§ **Extracted records**
******************************

/-- A step takes a done state to itself; any other next state closes a cycle an instruction or record completed. -/
theorem step_cases {s t : State} (h : step s = .next t) :
    (s.done = true ∧ t = s) ∨
    (s.done = false ∧ ∃ u x q, Reaches s x ∧ u = x.retire q ∧ q.op ≠ .brk ∧ q.op ≠ .unimpl ∧ closeCycle u = .next t ∧
      t = u.shardCheck) := by
  unfold step runCycle at h
  have hclose : ∀ u, closeCycle u = .next t → t = u.shardCheck := by
    intro u hu
    unfold closeCycle at hu
    split at hu
    · split at hu
      · simp [raise] at hu
      · cases hu; rfl
    · cases hu; rfl
  have hslot : ∀ x, (∃ b, Completes s b (execSlot x s)) := by
    intro x
    cases x with
    | record r => exact ⟨_, execRecord_completes r s⟩
    | word w =>
      simp only [execSlot]
      split
      · exact ⟨_, exec_completes _ s⟩
      · exact ⟨.unimpl, completes_raise _ _ _⟩
  split at h
  · next hf =>
    cases h
    refine .inl ⟨?_, rfl⟩
    unfold State.fetch at hf
    by_cases hd : s.done = true
    · exact hd
    · rw [if_neg hd] at hf
      split at hf
      · cases hf
      · split at hf
        · cases hf
        · next hn =>
          exfalso
          have hd := fun hp => hd (decide_eq_true hp)
          have h1 : ¬ s.pc.toNat < s.pcBase.toNat := fun hp => hd (.inr (.inr (.inl hp)))
          have h2 : ¬ s.programEnd ≤ s.pc.toNat := fun hp => hd (.inr (.inr (.inr hp)))
          unfold State.programEnd at h2
          rw [List.getElem?_eq_none_iff] at hn
          omega
  · simp [refuse] at h
  · next x hf =>
    right
    refine ⟨?_, ?_⟩
    · by_contra hd
      simp only [Bool.not_eq_false] at hd
      unfold State.fetch at hf
      rw [if_pos hd] at hf
      cases hf
    · obtain ⟨b, hx⟩ := hslot x
      cases he : execSlot x s with
      | next u =>
        rw [he] at h
        obtain ⟨y, q, hy, hu, hop, h1, h2, -⟩ := hx u he
        exact ⟨u, y, q, hy, hu, hop ▸ h1, hop ▸ h2, h, hclose u h⟩
      | fault e => rw [he] at h; simp at h
      | refused e => rw [he] at h; simp at h

end Sys2Proof.Machine
end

******************************

§ **Instructions for the task**
Output the entire listing again, word for word.

§ **Task solution**
/-- A step takes a done state to itself; any other next state closes a cycle an instruction or record completed. -/
theorem step_cases {s t : State} (h : step s = .next t) :
    (s.done = true ∧ t = s) ∨
    (s.done = false ∧ ∃ u x q, Reaches s x ∧ u = x.retire q ∧ q.op ≠ .brk ∧ q.op ≠ .unimpl ∧ closeCycle u = .next t ∧
      t = u.shardCheck) := by
  unfold step runCycle at h
  have hclose : ∀ u, closeCycle u = .next t → t = u.shardCheck := by
    intro u hu
    unfold closeCycle at hu
    split at hu
    · split at hu
      · simp [raise] at hu
      · cases hu; rfl
    · cases hu; rfl
  have hslot : ∀ x, (∃ b, Completes s b (execSlot x s)) := by
    intro x
    cases x with
    | record r => exact ⟨_, execRecord_completes r s⟩
    | word w =>
      simp only [execSlot]
      split
      · exact ⟨_, exec_completes _ s⟩
      · exact ⟨.unimpl, completes_raise _ _ _⟩
  split at h
  · next hf =>
    cases h
    refine .inl ⟨?_, rfl⟩
    unfold State.fetch at hf
    by_cases hd : s.done = true
    · exact hd
    · rw [if_neg hd] at hf
      split at hf
      · cases hf
      · split at hf
        · cases hf
        · next hn =>
          exfalso
          have hd := fun hp => hd (decide_eq_true hp)
          have h1 : ¬ s.pc.toNat < s.pcBase.toNat := fun hp => hd (.inr (.inr (.inl hp)))
          have h2 : ¬ s.programEnd ≤ s.pc.toNat := fun hp => hd (.inr (.inr (.inr hp)))
          unfold State.programEnd at h2
          rw [List.getElem?_eq_none_iff] at hn
          omega
  · simp [refuse] at h
  · next x hf =>
    right
    refine ⟨?_, ?_⟩
    · by_contra hd
      simp only [Bool.not_eq_false] at hd
      unfold State.fetch at hf
      rw [if_pos hd] at hf
      cases hf
    · obtain ⟨b, hx⟩ := hslot x
      cases he : execSlot x s with
      | next u =>
        rw [he] at h
        obtain ⟨y, q, hy, hu, hop, h1, h2, -⟩ := hx u he
        exact ⟨u, y, q, hy, hu, hop ▸ h1, hop ▸ h2, h, hclose u h⟩
      | fault e => rw [he] at h; simp at h
      | refused e => rw [he] at h; simp at h

end Sys2Proof.Machine
end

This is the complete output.